> _TO DO_: Would you please return the line containing "let loc := ((ps.head?).map" and all the lines after it through the end of the records below, unchanged and on their own?

> _PROVIDED RECORDS_:
-- ==== Sys2Proof/Machine/EngineCmds.lean ====
section
/-! DEFINITION. What the engine command instructions share (R189–R194): posting, bounded queues and their stalls, and the
waits on bitmap words (R197, R198), with the reissues of gated bundles (R74, R194). -/

namespace Sys2Proof.Machine

/-! ## Posting and stalls (R191, R194) -/

/-- A post ends the current phase: what the core issued earlier is published, at device scope at least, and performed, so that
the engine reads all of it (R191); so is what its path's points of coherence hold, which the job must see too (R239). -/
def State.enginePost (s : State) : State :=
  let s := (s.phaseStart 3).settle
  let r := Path.ofCore s.core.phys s.core.issued
  s.finishPubs (s.pubs.filter fun p => p.core == s.core.phys || p.atPort r || p.atDie r)

/-- Is this an issue of the bundle at which a stall counts: the first, or a reissue (R74, R194)? -/
def State.freshIssue (s : State) : Bool := !s.begun || s.core.requeue || s.core.flChanged

/-- The queue that the acting op word needs is full (R194). -/
def State.stallOn (s : State) (q : Stall) : State :=
  if s.core.mode.getLsbD 1 then s.refuse .qfull
  else
    let count (c : Core) : Core := match q with
      | .chan ch => if s.freshIssue then { c with qstall := bankSet 0 c.qstall ch (bankGet 0 c.qstall ch + 1) } else c
      | _ => c
    (s.onCore fun c => { count c with stall := some q }).wait

/-- An entry has left a queue: the bundles stalled on it, on the cores that a test names, are reissued (R194). -/
def State.entryLeft (s : State) (q : Stall) (who : Core → Bool) : State :=
  s.onCores fun c => if c.gated ∧ c.stall = some q ∧ who c then { c with requeue := true } else c

/-- Reissue a gated bundle: the core that holds it acts next. -/
def State.reissueWhere (s : State) (p : Core → Bool) : State :=
  if s.core.gated ∧ p s.core then s
  else match s.allCores.find? fun c => c.gated && p c with
    | some c => s.focus c.phys
    | none => s

/-- A flag of a gated core changed in this cycle: at its end the core reissues its bundle (R74), as the next step does. -/
def execGuardReissue (s : State) : Out := .next (s.reissueWhere (·.flChanged))

/-- An entry left the queue on which a bundle is stalled: the core reissues the bundle (R194), as the next step does. -/
def execQueueStallReissue (s : State) : Out := .next (s.reissueWhere (·.requeue))

/-! ## Bitmap words (R197, R198) -/

/-- A bitmap word: 8-byte aligned and readable, at a home slice of this device (R112, R195), or in the scratch segment. -/
def State.checkBitmap (s : State) (ea : Nat) : Checked := s.checkWord .watched 3 ea 8

/-- CWAIT retires once the rest of its bundle has executed; a new phase starts (R197). -/
def State.bitmapSeen (s : State) : State := if s.core.ctx.full then s.phaseStart 0 else s.wait

def execCwait (a b : Nat) (s : State) : Out :=
  let mask := s.rs b
  .next <| if s.begun then
    if s.core.released.any (·.1 == s.core.ctx.slot) then s.bitmapSeen else s.wait
  else s.checked (s.checkBitmap (s.rs a).toNat) fun ps => s.inOrder fun s =>
    let pa := ((ps.head?).map (·.loc.pa)).getD 0
    let m : Monitor := ⟨.core s.core.phys s.core.ctx.slot, ((ps.head?).map (·.va)).getD 0, pa, 8, mask, true, false, ps.any (·.scratch)⟩
    let s := s.poisonRead pa 8
    let v := s.watchedFrom m
    if m.met v then
      (s.onCore fun c => { c with released := c.released ++ [(c.ctx.slot, v)] }).bitmapSeen
    else (s.register s.core.part m).wait

/-- CTEST (R198): the condition once, or an armed test, which waits at the word's home slice as a CWAIT does (R132, R197). A test on the
same flag is replaced. -/
def execCtest (f a b : Nat) (s : State) : Out :=
  let mask := s.rs b
  .next <| s.checked (s.checkBitmap (s.rs a).toNat) fun ps => s.inOrder fun s =>
    let loc := ((ps.head?).map (·.loc)).getD ⟨none, 0⟩
    let va := ((ps.head?).map (·.va)).getD 0
    let m : Monitor := ⟨.test s.core.phys f, va, loc.pa, 8, mask, true, false, ps.any (·.scratch)⟩
    let s := s.poisonRead loc.pa 8
    let rest := s.core.tests.filter (·.fl != f)
    if m.met (s.watchedFrom m) then ((s.disarm s.core.phys f).onCore fun c => { c with tests := rest }).result 2 [.fl f true]
    else if 8 ≤ rest.length then s.stallOn .tests
    else (((s.disarm s.core.phys f).register s.core.part m).onCore fun c =>
      { c with tests := rest ++ [⟨va, loc, mask, f, c.issued⟩] }).result 2 [.fl f false]

end Sys2Proof.Machine
end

> _RESULT OF THIS EXERCISE_:
    let loc := ((ps.head?).map (·.loc)).getD ⟨none, 0⟩
    let va := ((ps.head?).map (·.va)).getD 0
    let m : Monitor := ⟨.test s.core.phys f, va, loc.pa, 8, mask, true, false, ps.any (·.scratch)⟩
    let s := s.poisonRead loc.pa 8
    let rest := s.core.tests.filter (·.fl != f)
    if m.met (s.watchedFrom m) then ((s.disarm s.core.phys f).onCore fun c => { c with tests := rest }).result 2 [.fl f true]
    else if 8 ≤ rest.length then s.stallOn .tests
    else (((s.disarm s.core.phys f).register s.core.part m).onCore fun c =>
      { c with tests := rest ++ [⟨va, loc, mask, f, c.issued⟩] }).result 2 [.fl f false]

end Sys2Proof.Machine
end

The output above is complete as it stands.